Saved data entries

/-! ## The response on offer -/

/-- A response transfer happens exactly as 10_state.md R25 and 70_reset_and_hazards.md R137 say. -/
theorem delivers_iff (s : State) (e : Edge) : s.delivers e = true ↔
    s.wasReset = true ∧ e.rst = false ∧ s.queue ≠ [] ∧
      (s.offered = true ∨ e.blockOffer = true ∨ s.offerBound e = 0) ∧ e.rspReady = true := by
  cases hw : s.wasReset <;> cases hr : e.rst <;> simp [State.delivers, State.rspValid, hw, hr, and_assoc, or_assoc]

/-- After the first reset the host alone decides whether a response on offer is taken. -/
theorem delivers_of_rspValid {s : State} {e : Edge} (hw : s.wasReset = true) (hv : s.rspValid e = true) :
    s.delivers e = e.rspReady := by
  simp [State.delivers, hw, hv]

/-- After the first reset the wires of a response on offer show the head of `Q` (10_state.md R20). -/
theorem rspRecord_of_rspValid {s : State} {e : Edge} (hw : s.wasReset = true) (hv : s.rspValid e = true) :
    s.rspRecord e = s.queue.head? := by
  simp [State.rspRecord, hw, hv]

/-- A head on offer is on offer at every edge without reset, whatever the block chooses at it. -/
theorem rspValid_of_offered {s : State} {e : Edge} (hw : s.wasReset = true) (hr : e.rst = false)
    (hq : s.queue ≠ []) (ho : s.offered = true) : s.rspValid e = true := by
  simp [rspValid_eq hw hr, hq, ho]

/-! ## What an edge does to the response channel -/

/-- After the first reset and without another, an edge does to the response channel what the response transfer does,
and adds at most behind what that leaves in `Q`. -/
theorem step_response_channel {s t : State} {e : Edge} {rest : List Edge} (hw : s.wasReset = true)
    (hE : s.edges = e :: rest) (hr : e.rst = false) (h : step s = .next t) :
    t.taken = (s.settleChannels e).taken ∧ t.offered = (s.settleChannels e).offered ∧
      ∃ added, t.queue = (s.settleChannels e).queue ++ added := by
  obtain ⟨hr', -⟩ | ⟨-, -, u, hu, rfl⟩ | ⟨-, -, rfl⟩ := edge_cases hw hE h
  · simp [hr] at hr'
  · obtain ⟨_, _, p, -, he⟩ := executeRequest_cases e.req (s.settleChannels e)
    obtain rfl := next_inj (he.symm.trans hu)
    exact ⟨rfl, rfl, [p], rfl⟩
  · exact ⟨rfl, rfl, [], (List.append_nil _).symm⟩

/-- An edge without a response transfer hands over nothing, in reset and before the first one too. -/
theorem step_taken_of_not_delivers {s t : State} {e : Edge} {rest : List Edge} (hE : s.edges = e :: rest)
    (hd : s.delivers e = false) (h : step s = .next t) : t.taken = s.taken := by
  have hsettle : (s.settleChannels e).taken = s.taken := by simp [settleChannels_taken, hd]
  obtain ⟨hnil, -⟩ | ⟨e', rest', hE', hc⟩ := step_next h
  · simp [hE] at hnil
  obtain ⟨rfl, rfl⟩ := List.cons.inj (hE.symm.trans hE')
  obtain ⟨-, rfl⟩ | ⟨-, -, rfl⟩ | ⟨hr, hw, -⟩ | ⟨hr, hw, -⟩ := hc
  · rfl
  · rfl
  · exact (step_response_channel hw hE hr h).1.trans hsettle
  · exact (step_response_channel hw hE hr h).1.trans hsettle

...

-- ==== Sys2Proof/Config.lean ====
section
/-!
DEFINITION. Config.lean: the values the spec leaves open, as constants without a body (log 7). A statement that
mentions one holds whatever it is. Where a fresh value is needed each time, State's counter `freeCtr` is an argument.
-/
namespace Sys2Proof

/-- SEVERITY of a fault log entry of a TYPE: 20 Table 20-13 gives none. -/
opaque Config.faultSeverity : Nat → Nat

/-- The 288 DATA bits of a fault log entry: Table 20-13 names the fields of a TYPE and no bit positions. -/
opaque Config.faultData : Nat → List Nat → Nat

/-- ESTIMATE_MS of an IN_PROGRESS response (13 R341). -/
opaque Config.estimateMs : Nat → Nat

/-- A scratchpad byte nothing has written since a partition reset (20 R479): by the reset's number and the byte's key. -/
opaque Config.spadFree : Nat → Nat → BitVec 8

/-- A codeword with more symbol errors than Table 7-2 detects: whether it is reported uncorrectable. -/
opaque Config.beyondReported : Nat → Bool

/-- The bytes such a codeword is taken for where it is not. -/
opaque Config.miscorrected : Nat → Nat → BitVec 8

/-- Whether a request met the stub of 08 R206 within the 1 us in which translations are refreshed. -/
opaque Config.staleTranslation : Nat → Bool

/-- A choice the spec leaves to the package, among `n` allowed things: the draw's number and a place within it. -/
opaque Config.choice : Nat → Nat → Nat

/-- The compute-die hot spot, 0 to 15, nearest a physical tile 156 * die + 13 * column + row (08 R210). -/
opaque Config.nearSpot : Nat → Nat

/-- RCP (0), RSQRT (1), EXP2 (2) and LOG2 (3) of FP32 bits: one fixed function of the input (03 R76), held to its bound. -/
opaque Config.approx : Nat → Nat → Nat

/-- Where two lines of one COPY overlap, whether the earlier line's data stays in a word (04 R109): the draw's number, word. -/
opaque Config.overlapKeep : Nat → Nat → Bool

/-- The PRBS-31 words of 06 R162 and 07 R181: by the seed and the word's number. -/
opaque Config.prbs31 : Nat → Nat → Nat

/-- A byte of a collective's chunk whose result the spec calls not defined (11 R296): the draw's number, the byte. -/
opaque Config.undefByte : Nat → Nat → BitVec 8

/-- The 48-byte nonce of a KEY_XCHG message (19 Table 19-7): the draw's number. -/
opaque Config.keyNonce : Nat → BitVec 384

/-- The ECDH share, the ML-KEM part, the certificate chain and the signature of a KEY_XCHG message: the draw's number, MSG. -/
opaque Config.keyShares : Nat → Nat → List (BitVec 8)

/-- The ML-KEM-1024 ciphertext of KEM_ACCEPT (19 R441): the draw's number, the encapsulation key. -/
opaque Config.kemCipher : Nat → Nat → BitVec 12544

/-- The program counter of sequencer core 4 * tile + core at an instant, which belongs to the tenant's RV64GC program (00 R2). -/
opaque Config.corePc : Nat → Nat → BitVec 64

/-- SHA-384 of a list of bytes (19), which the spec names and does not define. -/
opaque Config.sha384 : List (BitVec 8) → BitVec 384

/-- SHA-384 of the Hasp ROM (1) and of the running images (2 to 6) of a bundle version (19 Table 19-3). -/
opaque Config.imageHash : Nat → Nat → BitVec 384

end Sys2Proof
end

...

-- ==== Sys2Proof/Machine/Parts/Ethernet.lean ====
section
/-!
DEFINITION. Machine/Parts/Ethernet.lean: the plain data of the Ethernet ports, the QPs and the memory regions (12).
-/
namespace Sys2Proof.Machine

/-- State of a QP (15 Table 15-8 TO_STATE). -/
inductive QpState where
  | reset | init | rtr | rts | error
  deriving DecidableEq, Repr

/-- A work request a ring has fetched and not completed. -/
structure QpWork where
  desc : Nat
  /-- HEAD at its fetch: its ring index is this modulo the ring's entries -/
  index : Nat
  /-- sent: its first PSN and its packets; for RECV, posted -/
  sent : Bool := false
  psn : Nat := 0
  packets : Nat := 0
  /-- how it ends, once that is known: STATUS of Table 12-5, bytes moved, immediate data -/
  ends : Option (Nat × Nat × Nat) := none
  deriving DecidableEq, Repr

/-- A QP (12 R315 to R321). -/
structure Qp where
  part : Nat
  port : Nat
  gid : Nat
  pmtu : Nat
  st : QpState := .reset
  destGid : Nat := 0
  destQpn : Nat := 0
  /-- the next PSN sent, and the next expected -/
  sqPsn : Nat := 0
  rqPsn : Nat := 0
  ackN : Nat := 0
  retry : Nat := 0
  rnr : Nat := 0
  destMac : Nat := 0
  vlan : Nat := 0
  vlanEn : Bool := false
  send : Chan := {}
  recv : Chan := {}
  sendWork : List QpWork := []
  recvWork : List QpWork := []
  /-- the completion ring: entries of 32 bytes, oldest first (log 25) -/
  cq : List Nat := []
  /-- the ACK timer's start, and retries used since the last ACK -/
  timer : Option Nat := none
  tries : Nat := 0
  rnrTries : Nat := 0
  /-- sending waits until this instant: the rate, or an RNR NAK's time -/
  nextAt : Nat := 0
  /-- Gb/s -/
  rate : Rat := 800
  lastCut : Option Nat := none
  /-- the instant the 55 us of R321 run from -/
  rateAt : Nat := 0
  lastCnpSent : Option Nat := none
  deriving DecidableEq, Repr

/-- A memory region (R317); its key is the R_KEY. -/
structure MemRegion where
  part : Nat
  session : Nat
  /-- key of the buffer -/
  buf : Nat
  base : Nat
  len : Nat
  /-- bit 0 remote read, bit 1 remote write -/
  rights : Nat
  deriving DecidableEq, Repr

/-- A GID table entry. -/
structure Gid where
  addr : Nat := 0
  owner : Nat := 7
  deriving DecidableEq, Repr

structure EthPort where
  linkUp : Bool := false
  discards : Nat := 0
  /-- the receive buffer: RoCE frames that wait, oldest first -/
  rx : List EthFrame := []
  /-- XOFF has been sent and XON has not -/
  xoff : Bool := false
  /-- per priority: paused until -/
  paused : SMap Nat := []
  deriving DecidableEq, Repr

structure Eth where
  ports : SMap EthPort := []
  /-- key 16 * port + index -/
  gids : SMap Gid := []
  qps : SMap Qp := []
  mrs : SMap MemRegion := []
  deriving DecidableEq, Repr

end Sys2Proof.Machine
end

*What this task involves*: Search the entries above for lines containing the word "instant", and copy each one.

*Result of the task*:
/-- The program counter of sequencer core 4 * tile + core at an instant, which belongs to the tenant's RV64GC program (00 R2). -/
  /-- sending waits until this instant: the rate, or an RNR NAK's time -/
  /-- the instant the 55 us of R321 run from -/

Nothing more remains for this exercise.